_Instructions for the task_:
How many lines in the listing below include the word "namespace"? Answer with the number and nothing else.

━━━ Supplied material ━━━

-- ==== Sys2Proof/Laws/State.lean ====
section
/-! SUPPORT. What updating one block of the state does to each field, so that no later proof unfolds an update. -/

namespace Sys2Proof.Machine.State

variable (s : State)

/-! ### `onMeas` -/

@[simp] theorem onMeas_pending (f : Meas → Meas) : (s.onMeas f).pending = s.pending := rfl
@[simp] theorem onMeas_powered (f : Meas → Meas) : (s.onMeas f).powered = s.powered := rfl
@[simp] theorem onMeas_markerGood (f : Meas → Meas) : (s.onMeas f).markerGood = s.markerGood := rfl
@[simp] theorem onMeas_meas (f : Meas → Meas) : (s.onMeas f).meas = f s.meas := rfl
@[simp] theorem onMeas_sup (f : Meas → Meas) : (s.onMeas f).sup = s.sup := rfl
@[simp] theorem onMeas_acct (f : Meas → Meas) : (s.onMeas f).acct = s.acct := rfl
@[simp] theorem onMeas_charge (f : Meas → Meas) : (s.onMeas f).charge = s.charge := rfl
@[simp] theorem onMeas_prot (f : Meas → Meas) : (s.onMeas f).prot = s.prot := rfl
@[simp] theorem onMeas_rect (f : Meas → Meas) : (s.onMeas f).rect = s.rect := rfl
@[simp] theorem onMeas_bus (f : Meas → Meas) : (s.onMeas f).bus = s.bus := rfl
@[simp] theorem onMeas_gen (f : Meas → Meas) : (s.onMeas f).gen = s.gen := rfl
@[simp] theorem onMeas_cal (f : Meas → Meas) : (s.onMeas f).cal = s.cal := rfl
@[simp] theorem onMeas_alarm (f : Meas → Meas) : (s.onMeas f).alarm = s.alarm := rfl
@[simp] theorem onMeas_store (f : Meas → Meas) : (s.onMeas f).store = s.store := rfl
@[simp] theorem onMeas_link (f : Meas → Meas) : (s.onMeas f).link = s.link := rfl

/-! ### `onSup` -/

@[simp] theorem onSup_pending (f : Sup → Sup) : (s.onSup f).pending = s.pending := rfl
@[simp] theorem onSup_powered (f : Sup → Sup) : (s.onSup f).powered = s.powered := rfl
@[simp] theorem onSup_markerGood (f : Sup → Sup) : (s.onSup f).markerGood = s.markerGood := rfl
@[simp] theorem onSup_meas (f : Sup → Sup) : (s.onSup f).meas = s.meas := rfl
@[simp] theorem onSup_sup (f : Sup → Sup) : (s.onSup f).sup = f s.sup := rfl
@[simp] theorem onSup_acct (f : Sup → Sup) : (s.onSup f).acct = s.acct := rfl
@[simp] theorem onSup_charge (f : Sup → Sup) : (s.onSup f).charge = s.charge := rfl
@[simp] theorem onSup_prot (f : Sup → Sup) : (s.onSup f).prot = s.prot := rfl
@[simp] theorem onSup_rect (f : Sup → Sup) : (s.onSup f).rect = s.rect := rfl
@[simp] theorem onSup_bus (f : Sup → Sup) : (s.onSup f).bus = s.bus := rfl
@[simp] theorem onSup_gen (f : Sup → Sup) : (s.onSup f).gen = s.gen := rfl
@[simp] theorem onSup_cal (f : Sup → Sup) : (s.onSup f).cal = s.cal := rfl
@[simp] theorem onSup_alarm (f : Sup → Sup) : (s.onSup f).alarm = s.alarm := rfl
@[simp] theorem onSup_store (f : Sup → Sup) : (s.onSup f).store = s.store := rfl
@[simp] theorem onSup_link (f : Sup → Sup) : (s.onSup f).link = s.link := rfl

/-! ### `onAcct` -/

@[simp] theorem onAcct_pending (f : Acct → Acct) : (s.onAcct f).pending = s.pending := rfl
@[simp] theorem onAcct_powered (f : Acct → Acct) : (s.onAcct f).powered = s.powered := rfl
@[simp] theorem onAcct_markerGood (f : Acct → Acct) : (s.onAcct f).markerGood = s.markerGood := rfl
@[simp] theorem onAcct_meas (f : Acct → Acct) : (s.onAcct f).meas = s.meas := rfl
@[simp] theorem onAcct_sup (f : Acct → Acct) : (s.onAcct f).sup = s.sup := rfl
@[simp] theorem onAcct_acct (f : Acct → Acct) : (s.onAcct f).acct = f s.acct := rfl
@[simp] theorem onAcct_charge (f : Acct → Acct) : (s.onAcct f).charge = s.charge := rfl
@[simp] theorem onAcct_prot (f : Acct → Acct) : (s.onAcct f).prot = s.prot := rfl
@[simp] theorem onAcct_rect (f : Acct → Acct) : (s.onAcct f).rect = s.rect := rfl
@[simp] theorem onAcct_bus (f : Acct → Acct) : (s.onAcct f).bus = s.bus := rfl
@[simp] theorem onAcct_gen (f : Acct → Acct) : (s.onAcct f).gen = s.gen := rfl
@[simp] theorem onAcct_cal (f : Acct → Acct) : (s.onAcct f).cal = s.cal := rfl
@[simp] theorem onAcct_alarm (f : Acct → Acct) : (s.onAcct f).alarm = s.alarm := rfl
@[simp] theorem onAcct_store (f : Acct → Acct) : (s.onAcct f).store = s.store := rfl
@[simp] theorem onAcct_link (f : Acct → Acct) : (s.onAcct f).link = s.link := rfl

/-! ### `onCharge` -/

@[simp] theorem onCharge_pending (f : Charge → Charge) : (s.onCharge f).pending = s.pending := rfl
@[simp] theorem onCharge_powered (f : Charge → Charge) : (s.onCharge f).powered = s.powered := rfl
@[simp] theorem onCharge_markerGood (f : Charge → Charge) : (s.onCharge f).markerGood = s.markerGood := rfl
@[simp] theorem onCharge_meas (f : Charge → Charge) : (s.onCharge f).meas = s.meas := rfl
@[simp] theorem onCharge_sup (f : Charge → Charge) : (s.onCharge f).sup = s.sup := rfl
@[simp] theorem onCharge_acct (f : Charge → Charge) : (s.onCharge f).acct = s.acct := rfl
@[simp] theorem onCharge_charge (f : Charge → Charge) : (s.onCharge f).charge = f s.charge := rfl
@[simp] theorem onCharge_prot (f : Charge → Charge) : (s.onCharge f).prot = s.prot := rfl
@[simp] theorem onCharge_rect (f : Charge → Charge) : (s.onCharge f).rect = s.rect := rfl
@[simp] theorem onCharge_bus (f : Charge → Charge) : (s.onCharge f).bus = s.bus := rfl
@[simp] theorem onCharge_gen (f : Charge → Charge) : (s.onCharge f).gen = s.gen := rfl
@[simp] theorem onCharge_cal (f : Charge → Charge) : (s.onCharge f).cal = s.cal := rfl
@[simp] theorem onCharge_alarm (f : Charge → Charge) : (s.onCharge f).alarm = s.alarm := rfl
@[simp] theorem onCharge_store (f : Charge → Charge) : (s.onCharge f).store = s.store := rfl
@[simp] theorem onCharge_link (f : Charge → Charge) : (s.onCharge f).link = s.link := rfl

/-! ### `onProt` -/

@[simp] theorem onProt_pending (f : Prot → Prot) : (s.onProt f).pending = s.pending := rfl
@[simp] theorem onProt_powered (f : Prot → Prot) : (s.onProt f).powered = s.powered := rfl
@[simp] theorem onProt_markerGood (f : Prot → Prot) : (s.onProt f).markerGood = s.markerGood := rfl
@[simp] theorem onProt_meas (f : Prot → Prot) : (s.onProt f).meas = s.meas := rfl
@[simp] theorem onProt_sup (f : Prot → Prot) : (s.onProt f).sup = s.sup := rfl
@[simp] theorem onProt_acct (f : Prot → Prot) : (s.onProt f).acct = s.acct := rfl
@[simp] theorem onProt_charge (f : Prot → Prot) : (s.onProt f).charge = s.charge := rfl
@[simp] theorem onProt_prot (f : Prot → Prot) : (s.onProt f).prot = f s.prot := rfl
@[simp] theorem onProt_rect (f : Prot → Prot) : (s.onProt f).rect = s.rect := rfl
@[simp] theorem onProt_bus (f : Prot → Prot) : (s.onProt f).bus = s.bus := rfl
@[simp] theorem onProt_gen (f : Prot → Prot) : (s.onProt f).gen = s.gen := rfl
@[simp] theorem onProt_cal (f : Prot → Prot) : (s.onProt f).cal = s.cal := rfl
@[simp] theorem onProt_alarm (f : Prot → Prot) : (s.onProt f).alarm = s.alarm := rfl
@[simp] theorem onProt_store (f : Prot → Prot) : (s.onProt f).store = s.store := rfl
@[simp] theorem onProt_link (f : Prot → Prot) : (s.onProt f).link = s.link := rfl

/-! ### `onRect` -/

@[simp] theorem onRect_pending (f : Rect → Rect) : (s.onRect f).pending = s.pending := rfl
@[simp] theorem onRect_powered (f : Rect → Rect) : (s.onRect f).powered = s.powered := rfl
@[simp] theorem onRect_markerGood (f : Rect → Rect) : (s.onRect f).markerGood = s.markerGood := rfl
@[simp] theorem onRect_meas (f : Rect → Rect) : (s.onRect f).meas = s.meas := rfl
@[simp] theorem onRect_sup (f : Rect → Rect) : (s.onRect f).sup = s.sup := rfl
@[simp] theorem onRect_acct (f : Rect → Rect) : (s.onRect f).acct = s.acct := rfl
@[simp] theorem onRect_charge (f : Rect → Rect) : (s.onRect f).charge = s.charge := rfl
@[simp] theorem onRect_prot (f : Rect → Rect) : (s.onRect f).prot = s.prot := rfl
@[simp] theorem onRect_rect (f : Rect → Rect) : (s.onRect f).rect = f s.rect := rfl
@[simp] theorem onRect_bus (f : Rect → Rect) : (s.onRect f).bus = s.bus := rfl
@[simp] theorem onRect_gen (f : Rect → Rect) : (s.onRect f).gen = s.gen := rfl
@[simp] theorem onRect_cal (f : Rect → Rect) : (s.onRect f).cal = s.cal := rfl
@[simp] theorem onRect_alarm (f : Rect → Rect) : (s.onRect f).alarm = s.alarm := rfl
@[simp] theorem onRect_store (f : Rect → Rect) : (s.onRect f).store = s.store := rfl
@[simp] theorem onRect_link (f : Rect → Rect) : (s.onRect f).link = s.link := rfl

/-! ### `onBus` -/

@[simp] theorem onBus_pending (f : Bus → Bus) : (s.onBus f).pending = s.pending := rfl
@[simp] theorem onBus_powered (f : Bus → Bus) : (s.onBus f).powered = s.powered := rfl
@[simp] theorem onBus_markerGood (f : Bus → Bus) : (s.onBus f).markerGood = s.markerGood := rfl
@[simp] theorem onBus_meas (f : Bus → Bus) : (s.onBus f).meas = s.meas := rfl
@[simp] theorem onBus_sup (f : Bus → Bus) : (s.onBus f).sup = s.sup := rfl
@[simp] theorem onBus_acct (f : Bus → Bus) : (s.onBus f).acct = s.acct := rfl
@[simp] theorem onBus_charge (f : Bus → Bus) : (s.onBus f).charge = s.charge := rfl
@[simp] theorem onBus_prot (f : Bus → Bus) : (s.onBus f).prot = s.prot := rfl
@[simp] theorem onBus_rect (f : Bus → Bus) : (s.onBus f).rect = s.rect := rfl
@[simp] theorem onBus_bus (f : Bus → Bus) : (s.onBus f).bus = f s.bus := rfl
@[simp] theorem onBus_gen (f : Bus → Bus) : (s.onBus f).gen = s.gen := rfl
@[simp] theorem onBus_cal (f : Bus → Bus) : (s.onBus f).cal = s.cal := rfl
@[simp] theorem onBus_alarm (f : Bus → Bus) : (s.onBus f).alarm = s.alarm := rfl
@[simp] theorem onBus_store (f : Bus → Bus) : (s.onBus f).store = s.store := rfl
@[simp] theorem onBus_link (f : Bus → Bus) : (s.onBus f).link = s.link := rfl

/-! ### `onGen` -/

@[simp] theorem onGen_pending (f : Gen → Gen) : (s.onGen f).pending = s.pending := rfl
@[simp] theorem onGen_powered (f : Gen → Gen) : (s.onGen f).powered = s.powered := rfl
@[simp] theorem onGen_markerGood (f : Gen → Gen) : (s.onGen f).markerGood = s.markerGood := rfl
@[simp] theorem onGen_meas (f : Gen → Gen) : (s.onGen f).meas = s.meas := rfl
@[simp] theorem onGen_sup (f : Gen → Gen) : (s.onGen f).sup = s.sup := rfl
@[simp] theorem onGen_acct (f : Gen → Gen) : (s.onGen f).acct = s.acct := rfl
@[simp] theorem onGen_charge (f : Gen → Gen) : (s.onGen f).charge = s.charge := rfl
@[simp] theorem onGen_prot (f : Gen → Gen) : (s.onGen f).prot = s.prot := rfl
@[simp] theorem onGen_rect (f : Gen → Gen) : (s.onGen f).rect = s.rect := rfl
@[simp] theorem onGen_bus (f : Gen → Gen) : (s.onGen f).bus = s.bus := rfl
@[simp] theorem onGen_gen (f : Gen → Gen) : (s.onGen f).gen = f s.gen := rfl
@[simp] theorem onGen_cal (f : Gen → Gen) : (s.onGen f).cal = s.cal := rfl
@[simp] theorem onGen_alarm (f : Gen → Gen) : (s.onGen f).alarm = s.alarm := rfl
@[simp] theorem onGen_store (f : Gen → Gen) : (s.onGen f).store = s.store := rfl
@[simp] theorem onGen_link (f : Gen → Gen) : (s.onGen f).link = s.link := rfl

/-! ### `onCal` -/

@[simp] theorem onCal_pending (f : Cal → Cal) : (s.onCal f).pending = s.pending := rfl
@[simp] theorem onCal_powered (f : Cal → Cal) : (s.onCal f).powered = s.powered := rfl
@[simp] theorem onCal_markerGood (f : Cal → Cal) : (s.onCal f).markerGood = s.markerGood := rfl
@[simp] theorem onCal_meas (f : Cal → Cal) : (s.onCal f).meas = s.meas := rfl
@[simp] theorem onCal_sup (f : Cal → Cal) : (s.onCal f).sup = s.sup := rfl
@[simp] theorem onCal_acct (f : Cal → Cal) : (s.onCal f).acct = s.acct := rfl
@[simp] theorem onCal_charge (f : Cal → Cal) : (s.onCal f).charge = s.charge := rfl
@[simp] theorem onCal_prot (f : Cal → Cal) : (s.onCal f).prot = s.prot := rfl
@[simp] theorem onCal_rect (f : Cal → Cal) : (s.onCal f).rect = s.rect := rfl
@[simp] theorem onCal_bus (f : Cal → Cal) : (s.onCal f).bus = s.bus := rfl
@[simp] theorem onCal_gen (f : Cal → Cal) : (s.onCal f).gen = s.gen := rfl
@[simp] theorem onCal_cal (f : Cal → Cal) : (s.onCal f).cal = f s.cal := rfl
@[simp] theorem onCal_alarm (f : Cal → Cal) : (s.onCal f).alarm = s.alarm := rfl
@[simp] theorem onCal_store (f : Cal → Cal) : (s.onCal f).store = s.store := rfl
@[simp] theorem onCal_link (f : Cal → Cal) : (s.onCal f).link = s.link := rfl

/-! ### `onAlarm` -/

@[simp] theorem onAlarm_pending (f : Alarm → Alarm) : (s.onAlarm f).pending = s.pending := rfl
@[simp] theorem onAlarm_powered (f : Alarm → Alarm) : (s.onAlarm f).powered = s.powered := rfl
@[simp] theorem onAlarm_markerGood (f : Alarm → Alarm) : (s.onAlarm f).markerGood = s.markerGood := rfl
@[simp] theorem onAlarm_meas (f : Alarm → Alarm) : (s.onAlarm f).meas = s.meas := rfl
@[simp] theorem onAlarm_sup (f : Alarm → Alarm) : (s.onAlarm f).sup = s.sup := rfl
@[simp] theorem onAlarm_acct (f : Alarm → Alarm) : (s.onAlarm f).acct = s.acct := rfl
@[simp] theorem onAlarm_charge (f : Alarm → Alarm) : (s.onAlarm f).charge = s.charge := rfl
@[simp] theorem onAlarm_prot (f : Alarm → Alarm) : (s.onAlarm f).prot = s.prot := rfl
@[simp] theorem onAlarm_rect (f : Alarm → Alarm) : (s.onAlarm f).rect = s.rect := rfl
@[simp] theorem onAlarm_bus (f : Alarm → Alarm) : (s.onAlarm f).bus = s.bus := rfl
@[simp] theorem onAlarm_gen (f : Alarm → Alarm) : (s.onAlarm f).gen = s.gen := rfl
@[simp] theorem onAlarm_cal (f : Alarm → Alarm) : (s.onAlarm f).cal = s.cal := rfl
@[simp] theorem onAlarm_alarm (f : Alarm → Alarm) : (s.onAlarm f).alarm = f s.alarm := rfl
@[simp] theorem onAlarm_store (f : Alarm → Alarm) : (s.onAlarm f).store = s.store := rfl
@[simp] theorem onAlarm_link (f : Alarm → Alarm) : (s.onAlarm f).link = s.link := rfl

/-! ### `onStore` -/

@[simp] theorem onStore_pending (f : Store → Store) : (s.onStore f).pending = s.pending := rfl
@[simp] theorem onStore_powered (f : Store → Store) : (s.onStore f).powered = s.powered := rfl
@[simp] theorem onStore_markerGood (f : Store → Store) : (s.onStore f).markerGood = s.markerGood := rfl
@[simp] theorem onStore_meas (f : Store → Store) : (s.onStore f).meas = s.meas := rfl
@[simp] theorem onStore_sup (f : Store → Store) : (s.onStore f).sup = s.sup := rfl
@[simp] theorem onStore_acct (f : Store → Store) : (s.onStore f).acct = s.acct := rfl
@[simp] theorem onStore_charge (f : Store → Store) : (s.onStore f).charge = s.charge := rfl
@[simp] theorem onStore_prot (f : Store → Store) : (s.onStore f).prot = s.prot := rfl
@[simp] theorem onStore_rect (f : Store → Store) : (s.onStore f).rect = s.rect := rfl
@[simp] theorem onStore_bus (f : Store → Store) : (s.onStore f).bus = s.bus := rfl
@[simp] theorem onStore_gen (f : Store → Store) : (s.onStore f).gen = s.gen := rfl
@[simp] theorem onStore_cal (f : Store → Store) : (s.onStore f).cal = s.cal := rfl
@[simp] theorem onStore_alarm (f : Store → Store) : (s.onStore f).alarm = s.alarm := rfl
@[simp] theorem onStore_store (f : Store → Store) : (s.onStore f).store = f s.store := rfl
@[simp] theorem onStore_link (f : Store → Store) : (s.onStore f).link = s.link := rfl

/-! ### `onLink` -/

@[simp] theorem onLink_pending (f : Link → Link) : (s.onLink f).pending = s.pending := rfl
@[simp] theorem onLink_powered (f : Link → Link) : (s.onLink f).powered = s.powered := rfl
@[simp] theorem onLink_markerGood (f : Link → Link) : (s.onLink f).markerGood = s.markerGood := rfl
@[simp] theorem onLink_meas (f : Link → Link) : (s.onLink f).meas = s.meas := rfl
@[simp] theorem onLink_sup (f : Link → Link) : (s.onLink f).sup = s.sup := rfl
@[simp] theorem onLink_acct (f : Link → Link) : (s.onLink f).acct = s.acct := rfl
@[simp] theorem onLink_charge (f : Link → Link) : (s.onLink f).charge = s.charge := rfl
@[simp] theorem onLink_prot (f : Link → Link) : (s.onLink f).prot = s.prot := rfl
@[simp] theorem onLink_rect (f : Link → Link) : (s.onLink f).rect = s.rect := rfl
@[simp] theorem onLink_bus (f : Link → Link) : (s.onLink f).bus = s.bus := rfl
@[simp] theorem onLink_gen (f : Link → Link) : (s.onLink f).gen = s.gen := rfl
@[simp] theorem onLink_cal (f : Link → Link) : (s.onLink f).cal = s.cal := rfl
@[simp] theorem onLink_alarm (f : Link → Link) : (s.onLink f).alarm = s.alarm := rfl
@[simp] theorem onLink_store (f : Link → Link) : (s.onLink f).store = s.store := rfl
@[simp] theorem onLink_link (f : Link → Link) : (s.onLink f).link = f s.link := rfl

end Sys2Proof.Machine.State
end

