-- ==== Sys2Proof/Laws/Frames.lean ====
section
/-! SUPPORT. Which blocks of the state each shared operation leaves as they were: one lemma per operation, so that a
proof about a command need not unfold the operations it does not speak of. -/

namespace Sys2Proof.Machine

@[simp] theorem foldl_pending {α : Type} (f : State → α → State) (l : List α) (s : State)
    (h : ∀ s a, (f s a).pending = s.pending) : (l.foldl f s).pending = s.pending := by
  induction l generalizing s with
  | nil => rfl
  | cons a l ih => simp [ih, h]

@[simp] theorem ite_pending (c : Prop) [Decidable c] (a b : State) :
    (if c then a else b).pending = if c then a.pending else b.pending := by split <;> rfl

@[simp] theorem foldl_powered {α : Type} (f : State → α → State) (l : List α) (s : State)
    (h : ∀ s a, (f s a).powered = s.powered) : (l.foldl f s).powered = s.powered := by
  induction l generalizing s with
  | nil => rfl
  | cons a l ih => simp [ih, h]

@[simp] theorem ite_powered (c : Prop) [Decidable c] (a b : State) :
    (if c then a else b).powered = if c then a.powered else b.powered := by split <;> rfl

@[simp] theorem foldl_markerGood {α : Type} (f : State → α → State) (l : List α) (s : State)
    (h : ∀ s a, (f s a).markerGood = s.markerGood) : (l.foldl f s).markerGood = s.markerGood := by
  induction l generalizing s with
  | nil => rfl
  | cons a l ih => simp [ih, h]

@[simp] theorem ite_markerGood (c : Prop) [Decidable c] (a b : State) :
    (if c then a else b).markerGood = if c then a.markerGood else b.markerGood := by split <;> rfl

@[simp] theorem foldl_meas {α : Type} (f : State → α → State) (l : List α) (s : State)
    (h : ∀ s a, (f s a).meas = s.meas) : (l.foldl f s).meas = s.meas := by
  induction l generalizing s with
  | nil => rfl
  | cons a l ih => simp [ih, h]

@[simp] theorem ite_meas (c : Prop) [Decidable c] (a b : State) :
    (if c then a else b).meas = if c then a.meas else b.meas := by split <;> rfl

@[simp] theorem foldl_sup {α : Type} (f : State → α → State) (l : List α) (s : State)
    (h : ∀ s a, (f s a).sup = s.sup) : (l.foldl f s).sup = s.sup := by
  induction l generalizing s with
  | nil => rfl
  | cons a l ih => simp [ih, h]

@[simp] theorem ite_sup (c : Prop) [Decidable c] (a b : State) :
    (if c then a else b).sup = if c then a.sup else b.sup := by split <;> rfl

@[simp] theorem foldl_acct {α : Type} (f : State → α → State) (l : List α) (s : State)
    (h : ∀ s a, (f s a).acct = s.acct) : (l.foldl f s).acct = s.acct := by
  induction l generalizing s with
  | nil => rfl
  | cons a l ih => simp [ih, h]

━━━

_The answer_:
2